El Amanecer y la muerte
Hoy se cumplen 15 años de la muerte de mamá. Cada vez la sueño menos y ya no la oigo con nitidez.
Cuando quiero ir al encuentro de su subjetividad, me deslizo por los subrayados de sus libros.
Ahí sigue vivo un diálogo posible, una delicada intimidad.
A esta altura podría decir que es un duelo que ya no arde. Como si se hubiera ido “secando”.
Tal vez así funciona la maquinaria microscópica del inconsciente.
La despedida (como su vida) tuvo belleza y también oscuridad.
Recuerdo la madrugada de la sedación.
Entraban de a uno los familiares y se iban despidiendo.
A mi hermano y a mí nos dejaban para el final.

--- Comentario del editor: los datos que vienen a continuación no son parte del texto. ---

-- ==== Sys2Proof/Certificates/Slice0/Obligations.lean ====
section
/-!
DEFINITION. The statements for the provers.  Each is named by what it says; its docstring cites the rules of spec/ that it rests on.
-/

open Sys2Proof Sys2Proof.Machine

/-! ## Words: integers, constants, branches, loops, special registers -/

/-- R183, R99: The two-source integer operations write the value that the table of R183 gives into gd and complete. The `.w` forms compute on the low 32
bits of both sources and sign-extend. Division by zero gives all ones and leaves the dividend as remainder; otherwise the quotient truncates toward
zero. -/
def Obligations.IntegerResults : Prop :=
  (∀ (s : State) (d a b : GReg), s.admits {} [d, a, b] = true →
  ∀ e ∈ ([(fun d a b => .add d a b false, fun x y => x + y),
      (fun d a b => .add d a b true, fun x y => (x.setWidth 32 + y.setWidth 32).signExtend 64),
      (fun d a b => .sub d a b false, fun x y => x - y),
      (fun d a b => .sub d a b true, fun x y => (x.setWidth 32 - y.setWidth 32).signExtend 64),
      (.andg, fun x y => x &&& y), (.org, fun x y => x ||| y), (.xorg, fun x y => x ^^^ y),
      (.andn, fun x y => x &&& ~~~y), (.orn, fun x y => x ||| ~~~y),
      (fun d a b => .sll d a b false, fun x y => x <<< (y.toNat % 64)),
      (fun d a b => .sll d a b true, fun x y => (x.setWidth 32 <<< ((y.setWidth 32).toNat % 32)).signExtend 64),
      (fun d a b => .srl d a b false, fun x y => x >>> (y.toNat % 64)),
      (fun d a b => .srl d a b true, fun x y => (x.setWidth 32 >>> ((y.setWidth 32).toNat % 32)).signExtend 64),
      (fun d a b => .sra d a b false, fun x y => x.sshiftRight (y.toNat % 64)),
      (fun d a b => .sra d a b true, fun x y => ((x.setWidth 32).sshiftRight ((y.setWidth 32).toNat % 32)).signExtend 64),
      (fun d a b => .rol d a b false, fun x y => x.rotateLeft (y.toNat % 64)),
      (fun d a b => .rol d a b true, fun x y => ((x.setWidth 32).rotateLeft ((y.setWidth 32).toNat % 32)).signExtend 64),
      (fun d a b => .mul d a b false, fun x y => x * y),
      (fun d a b => .mul d a b true, fun x y => (x.setWidth 32 * y.setWidth 32).signExtend 64),
      (fun d a b => .mulh d a b false, fun x y => BitVec.ofInt 64 (x.toInt * y.toInt / 2 ^ 64)),
      (fun d a b => .mulh d a b true, fun x y =>
        (BitVec.ofInt 32 ((x.setWidth 32).toInt * (y.setWidth 32).toInt / 2 ^ 32)).signExtend 64),
      (fun d a b => .mulhu d a b false, fun x y => BitVec.ofNat 64 (x.toNat * y.toNat / 2 ^ 64)),
      (fun d a b => .mulhu d a b true, fun x y =>
        (BitVec.ofNat 32 ((x.setWidth 32).toNat * (y.setWidth 32).toNat / 2 ^ 32)).signExtend 64),
      (.min, fun x y => if y.slt x then y else x), (.max, fun x y => if x.slt y then y else x),
      (.minu, fun x y => if y.ult x then y else x), (.maxu, fun x y => if x.ult y then y else x),
      (.slt, fun x y => if x.slt y then 1 else 0), (.sltu, fun x y => if x.ult y then 1 else 0),
      (.seq, fun x y => if x == y then 1 else 0), (.sne, fun x y => if x != y then 1 else 0)] :
      List ((GReg → GReg → GReg → Instr) × (Dword → Dword → Dword))),
    exec (e.1 d a b) s = .next (s.result d (e.2 (s.rg a) (s.rg b)))) ∧
  (∀ (s : State) (d a b : GReg), s.admits {} [d, a, b] = true →
    exec (.div d a b false) s = .next (s.result d (if s.rg b = 0 then -1 else (s.rg a).sdiv (s.rg b))) ∧
    exec (.divu d a b false) s = .next (s.result d (if s.rg b = 0 then -1 else s.rg a / s.rg b)) ∧
    exec (.rem d a b false) s = .next (s.result d (if s.rg b = 0 then s.rg a else (s.rg a).srem (s.rg b))) ∧
    exec (.remu d a b false) s = .next (s.result d (if s.rg b = 0 then s.rg a else s.rg a % s.rg b)) ∧
    (let x := (s.rg a).setWidth 32
     let y := (s.rg b).setWidth 32
     exec (.div d a b true) s = .next (s.result d ((if y = 0 then -1 else x.sdiv y).signExtend 64)) ∧
     exec (.divu d a b true) s = .next (s.result d ((if y = 0 then -1 else x / y).signExtend 64)) ∧
     exec (.rem d a b true) s = .next (s.result d ((if y = 0 then x else x.srem y).signExtend 64)) ∧
     exec (.remu d a b true) s = .next (s.result d ((if y = 0 then x else x % y).signExtend 64))))

/-- R183: Conditional moves leave gd where the condition fails; LEA adds a scaled source; the one-source operations count and swap. The counts of R183 are
what their names say: CLZ finds the highest one bit, CTZ the lowest, and each is 64 for zero; BSWAP moves byte j to byte 7 − j. -/
def Obligations.MoveAndCountResults : Prop :=
  ((∀ (s : State) (d a b : GReg), s.admits {} [d, a, b] = true →
    exec (.cmovz d a b) s = .next (s.result d (if s.rg b = 0 then s.rg a else s.rg d)) ∧
    exec (.cmovnz d a b) s = .next (s.result d (if s.rg b = 0 then s.rg d else s.rg a)) ∧
    ∀ sh : BitVec 3, exec (.lea d a b sh) s = .next (s.result d (s.rg a + s.rg b <<< sh.toNat))) ∧
  (∀ (s : State) (d a : GReg), s.admits {} [d, a] = true →
    exec (.clz d a) s = .next (s.result d (BitVec.ofNat 64 (leadingZeros (s.rg a) 64))) ∧
    exec (.ctz d a) s = .next (s.result d (BitVec.ofNat 64 (trailingZeros (s.rg a) 64 0))) ∧
    exec (.popc d a) s = .next (s.result d (BitVec.ofNat 64 (oneBits (s.rg a)))) ∧
    exec (.bswap d a) s = .next (s.result d (byteSwap (s.rg a))))) ∧
  ((∀ x : Dword, (leadingZeros x 64 = 64 ∧ x = 0) ∨
    (leadingZeros x 64 < 64 ∧ x.getLsbD (63 - leadingZeros x 64) = true ∧ ∀ i, 63 - leadingZeros x 64 < i → x.getLsbD i = false)) ∧
  (∀ x : Dword, (trailingZeros x 64 0 = 64 ∧ x = 0) ∨
    (trailingZeros x 64 0 < 64 ∧ x.getLsbD (trailingZeros x 64 0) = true ∧ ∀ i < trailingZeros x 64 0, x.getLsbD i = false)) ∧
  (∀ (x : Dword) (j : Nat), j < 8 → (byteSwap x).extractLsb' (8 * j) 8 = x.extractLsb' (8 * (7 - j)) 8))

/-- R184, R185, R186, R170: The immediate forms. A pending PFX.IMM widens the 16-bit and the 21-bit immediates (R170); the shift amounts are those of the
word. -/
def Obligations.ImmediateResults : Prop :=
  (∀ (s : State) (d a : GReg) (i : BitVec 16), s.admits { imm := true } [d, a] = true →
    exec (.addi d a i) s = .next (s.result d (s.rg a + s.cur.imm16 i)) ∧
    exec (.andi d a i) s = .next (s.result d (s.rg a &&& s.cur.imm16 i)) ∧
    exec (.ori d a i) s = .next (s.result d (s.rg a ||| s.cur.imm16 i)) ∧
    exec (.xori d a i) s = .next (s.result d (s.rg a ^^^ s.cur.imm16 i)) ∧
    exec (.slti d a i) s = .next (s.result d (if (s.rg a).slt (s.cur.imm16 i) then 1 else 0))) ∧
  (∀ (s : State) (d a : GReg) (n : BitVec 6), s.admits {} [d, a] = true →
    exec (.slli d a false n) s = .next (s.result d (s.rg a <<< n.toNat)) ∧
    exec (.srli d a false n) s = .next (s.result d (s.rg a >>> n.toNat)) ∧
    exec (.srai d a false n) s = .next (s.result d ((s.rg a).sshiftRight n.toNat)) ∧
    exec (.roli d a false n) s = .next (s.result d ((s.rg a).rotateLeft n.toNat)) ∧
    (n.toNat < 32 →
      exec (.slli d a true n) s = .next (s.result d (((s.rg a).setWidth 32 <<< n.toNat).signExtend 64)) ∧
      exec (.srli d a true n) s = .next (s.result d (((s.rg a).setWidth 32 >>> n.toNat).signExtend 64)) ∧
      exec (.srai d a true n) s = .next (s.result d ((((s.rg a).setWidth 32).sshiftRight n.toNat).signExtend 64)) ∧
      exec (.roli d a true n) s = .next (s.result d ((((s.rg a).setWidth 32).rotateLeft n.toNat).signExtend 64)))) ∧
  (∀ (s : State) (d : GReg) (i : BitVec 21),
    (s.admits { imm := true } [d] = true →
      exec (.movi d i) s = .next (s.result d (s.cur.imm21 i)) ∧
      exec (.addpc d i) s = .next (s.result d (s.cur.pc + 4 * s.cur.imm21 i))) ∧
    (s.admits {} [d] = true → exec (.movhi d i) s = .next (s.result d (i ++ (s.rg d).extractLsb' 0 43))))

/-- R25, R169, R191, R183: What completing with a result in gd does. The thread's gd holds the value unless gd is g0, every other general register stands;
the prefixes are consumed; the PC moves to the next word, or stays for the loop-back at the end of a body; the v, k, b and w registers, the flags and
the special registers stand; no other thread and nothing outside the thread's core changes, so every byte of memory reads as before. G0 reads as zero
and a write of g0 is dropped. -/
def Obligations.ResultFrame : Prop :=
  (∀ (s : State) (d : GReg) (x : Dword),
    let t := s.result d x
    (∀ r : GReg, t.rg r = if r = d ∧ d ≠ 0 then x else s.rg r) ∧
    t.cur.pfxst = 0 ∧
    (t.cur.pc = if s.cur.atLoopEnd then s.cur.pc else s.cur.pc + 4) ∧
    (t.cur.retiring = (s.cur.atLoopEnd || s.cur.retiring)) ∧
    t.cur.v = s.cur.v ∧ t.cur.k = s.cur.k ∧ t.cur.b = s.cur.b ∧ t.cur.w = s.cur.w ∧
    t.cur.st = s.cur.st ∧ t.cur.tid = s.cur.tid ∧ t.cur.wid = s.cur.wid ∧ t.cur.job = s.cur.job ∧ t.cur.flags = s.cur.flags ∧
    t.cur.faultrec = s.cur.faultrec ∧ t.cur.auth = s.cur.auth ∧ t.cur.troot = s.cur.troot ∧ t.cur.prio = s.cur.prio ∧
    t.cur.nanctl = s.cur.nanctl ∧ t.cur.cabort = s.cur.cabort ∧ t.cur.ctimeout = s.cur.ctimeout ∧ t.cur.cmem = s.cur.cmem ∧
    t.cur.xbatch = s.cur.xbatch ∧ t.cur.redpend = s.cur.redpend ∧ t.cur.storeAck = s.cur.storeAck ∧
    t.cur.loopst = s.cur.loopst ∧ t.cur.loopb = s.cur.loopb ∧ t.cur.loopc = s.cur.loopc ∧
    (∀ core ctx, (core, ctx) ≠ (s.focus.core, s.focus.ctx) → t.thread core ctx = s.thread core ctx) ∧
    (∀ a k, t.byte a k = s.byte a k) ∧
    t.mem = s.mem ∧ t.flight = s.flight ∧ t.tiles = s.tiles ∧ t.dies = s.dies ∧ t.keys = s.keys ∧ t.jobs = s.jobs) ∧
  (∀ (t : Thread) (r d : GReg) (x : Dword), t.rg 0 = 0 ∧ (t.wg 0 x).rg r = t.rg r ∧ (d ≠ 0 → (t.wg d x).rg d = x) ∧ (r ≠ d → (t.wg d x).rg r = t.rg r))

/-- R187, R188, R189: A branch whose condition holds goes to its target and owes one turn more, one whose condition fails completes; JL, JLR and JBL leave
the address of the next word in gd. A target that is not aligned faults with ALIGN, and one at or above 2^52 with XLATE, the target in word 2,
wherever the word comes from a register or an offset; a branch whose condition fails asks nothing of its target. -/
def Obligations.BranchResults : Prop :=
  let legal := fun x : Dword => x.toNat % 4 = 0 ∧ x.toNat < 0x10000000000000
  let bad := fun (s : State) (x : Dword) (o : Host.Outcome State Fault Refusal) =>
    (x.toNat % 4 ≠ 0 → o = .next (s.raise 0x03 x 0 0)) ∧ (x.toNat % 4 = 0 → 0x10000000000000 ≤ x.toNat → o = .next (s.raise 0x04 x 0 0))
  (∀ (s : State) (a : GReg) (i : BitVec 16), s.admits { imm := true } [a] = true →
    ∀ e ∈ ([(.bcEqz, fun x => x == 0), (.bcNez, fun x => x != 0), (.bcLtz, fun x => x.slt 0), (.bcGez, fun x => !x.slt 0),
        (.bcGtz, fun x => (0 : Dword).slt x), (.bcLez, fun x => !(0 : Dword).slt x)] : List ((GReg → BitVec 16 → Instr) × (Dword → Bool))),
      (e.2 (s.rg a) = false → exec (e.1 a i) s = .next s.retire) ∧
      (e.2 (s.rg a) = true → legal (s.offsetTarget (s.cur.imm16 i)) →
        exec (e.1 a i) s = .next (s.modCur fun t => t.jump (s.offsetTarget (s.cur.imm16 i)) 1)) ∧
      (e.2 (s.rg a) = true → bad s (s.offsetTarget (s.cur.imm16 i)) (exec (e.1 a i) s))) ∧
  (∀ (s : State) (d : GReg) (i : BitVec 21), s.admits { imm := true } [d] = true → legal (s.offsetTarget (s.cur.imm21 i)) →
    exec (.jl d i) s = .next (s.modCur fun t => (t.wg d (t.pc + 4)).jump (s.offsetTarget (s.cur.imm21 i)) 1)) ∧
  (∀ (s : State) (d a : GReg), legal (s.rg a) →
    (s.admits {} [a] = true → exec (.jr a) s = .next (s.modCur fun t => t.jump (s.rg a) 1)) ∧
    (s.admits {} [d, a] = true → exec (.jlr d a) s = .next (s.modCur fun t => (t.wg d (t.pc + 4)).jump (s.rg a) 1))) ∧
  (∀ (s : State) (c : Cond) (d a : GReg) (k : BReg),
    (s.admits { roam := true } [] = true → exec (.jb k) s = .next (s.modCur fun t => t.jump t.b[k] (t.bCost k))) ∧
    (s.admits { roam := true } [d] = true → exec (.jbl d k) s = .next (s.modCur fun t => (t.wg d (t.pc + 4)).jump t.b[k] (t.bCost k))) ∧
    (s.admits { roam := true } [a] = true → exec (.bcb c a k) s =
      .next (if Cond.holds c (s.rg a) then s.modCur fun t => t.jump t.b[k] (t.bCost k) else s.retire))) ∧
  (∀ (s : State) (a : GReg) (k : BReg) (i : BitVec 21),
    (s.admits { imm := true, roam := true } [] = true → legal (s.offsetTarget (s.cur.imm21 i)) →
      exec (.prep k i) s = .next (s.prepare k (s.offsetTarget (s.cur.imm21 i)))) ∧
    (s.admits { roam := true } [a] = true → legal (s.rg a) → exec (.prepr a k) s = .next (s.prepare k (s.rg a)))) ∧
  (∀ (s : State) (d a : GReg) (k : BReg) (i : BitVec 21),
    (s.admits { imm := true } [d] = true → bad s (s.offsetTarget (s.cur.imm21 i)) (exec (.jl d i) s)) ∧
    (s.admits { imm := true, roam := true } [] = true → bad s (s.offsetTarget (s.cur.imm21 i)) (exec (.prep k i) s)) ∧
    (s.admits {} [a] = true → bad s (s.rg a) (exec (.jr a) s)) ∧ (s.admits {} [d, a] = true → bad s (s.rg a) (exec (.jlr d a) s)) ∧
    (s.admits { roam := true } [a] = true → bad s (s.rg a) (exec (.prepr a k) s)))

/-- R190, R191, R207, R34, R167, R430: LOOP and LOOPI open a level whose body is the next n words, or pass over it for a count of zero; a count of 2^32 or
more, a fourth level, and a body that does not end before the level around it fault with LOOP, each with its value in word 4; LOOP_BACK goes to the
start of the body while iterations remain and leaves the level after the last; NOP and YIELD complete; an illegal word of the thread whose turn it is
and a breakpoint fault at the PC. -/
def Obligations.LoopResults : Prop :=
  (∀ (s : State) (c n : Nat), s.cur.depth < 3 → (s.cur.depth = 0 ∨ s.cur.pc.toNat + 4 * n < s.cur.loopEnd (s.cur.depth - 1)) →
    s.setLoop c n =
      if c = 0 then s.modCur fun t => { t.consume with pc := BitVec.ofNat 64 (t.pc.toNat + 4 * n + 4) }
      else s.modCur fun t =>
        { t.consume with
          loopb := t.loopb.setIfInBounds t.depth (t.pc + 4)
          loopc := t.loopc.setIfInBounds t.depth (BitVec.ofNat 64 ((c - 1) * 0x100000000 + n))
          loopst := BitVec.ofNat 64 (t.depth + 1)
          pc := t.pc + 4 }) ∧
  (∀ (s : State) (c n : Nat),
    (s.cur.depth = 3 → s.setLoop c n = s.raise 0x0F 0 0 0) ∧
    (s.cur.depth ≠ 3 → 0 < s.cur.depth → s.cur.loopEnd (s.cur.depth - 1) ≤ s.cur.pc.toNat + 4 * n →
      s.setLoop c n = s.raise 0x0F 0 (BitVec.ofNat 64 (s.cur.pc.toNat + 4 * n)) 0)) ∧
  (∀ (s : State) (a : GReg) (n : BitVec 16), s.admits { roam := true } [a] = true →
    ((s.rg a).toNat < 0x100000000 → exec (.loop a n) s = .next (s.setLoop (s.rg a).toNat n.toNat)) ∧
    (0x100000000 ≤ (s.rg a).toNat → exec (.loop a n) s = .next (s.raise 0x0F 0 (s.rg a) 0))) ∧
  (∀ (s : State) (c : BitVec 10) (n : BitVec 16), s.admits { roam := true } [] = true →
    exec (.loopi c n) s = .next (s.setLoop c.toNat n.toNat)) ∧
  (∀ s : State, s.cur.retiring = true →
    exec .loopBack s = .next (s.modCur fun t =>
      if 0 < t.remain (t.depth - 1) then
        { t with loopc := t.loopc.setIfInBounds (t.depth - 1) ((t.loopc[t.depth - 1]?.getD 0) - 0x100000000)
                 pc := BitVec.ofNat 64 (t.loopStart (t.depth - 1)), retiring := false }
      else { t.popLoop with pc := t.pc + 4, retiring := false })) ∧
  (∀ s : State, s.admits {} [] = true →
    exec .nop s = .next s.retire ∧ exec .yieldT s = .next (s.modCur fun t => { t.retire with yielding := true })) ∧
  (∀ s : State, s.cur.st = .bound →
    (s.cur.word = some s.subject.word → exec .illegalWord s = .next (s.raise 0x01 0 (s.subject.word.setWidth 64) 0)) ∧
    exec .breakpointMatch s = .next (s.raise 0x0E 0 (BitVec.ofNat 64 s.subject.a) 0))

Pero resultó que el sedante pegó rápido y cuando nos tocaba a nosotros, mamá ya estaba dormida.
Entrada la noche profunda, ya no quedaba nadie.
Mi hermano, yo y ella muriéndose en el cuarto de nuestra infancia.
—¿Recuerdas la primera vez que la vimos?
Mi hermano me miró.
—Digo, la primera vez que la vimos después del diagnóstico.
Mi hermano respondió.
—Sí. La muerte ya se había posado en su mirada.
Afirmé con la cabeza y seguimos en silencio la agonía.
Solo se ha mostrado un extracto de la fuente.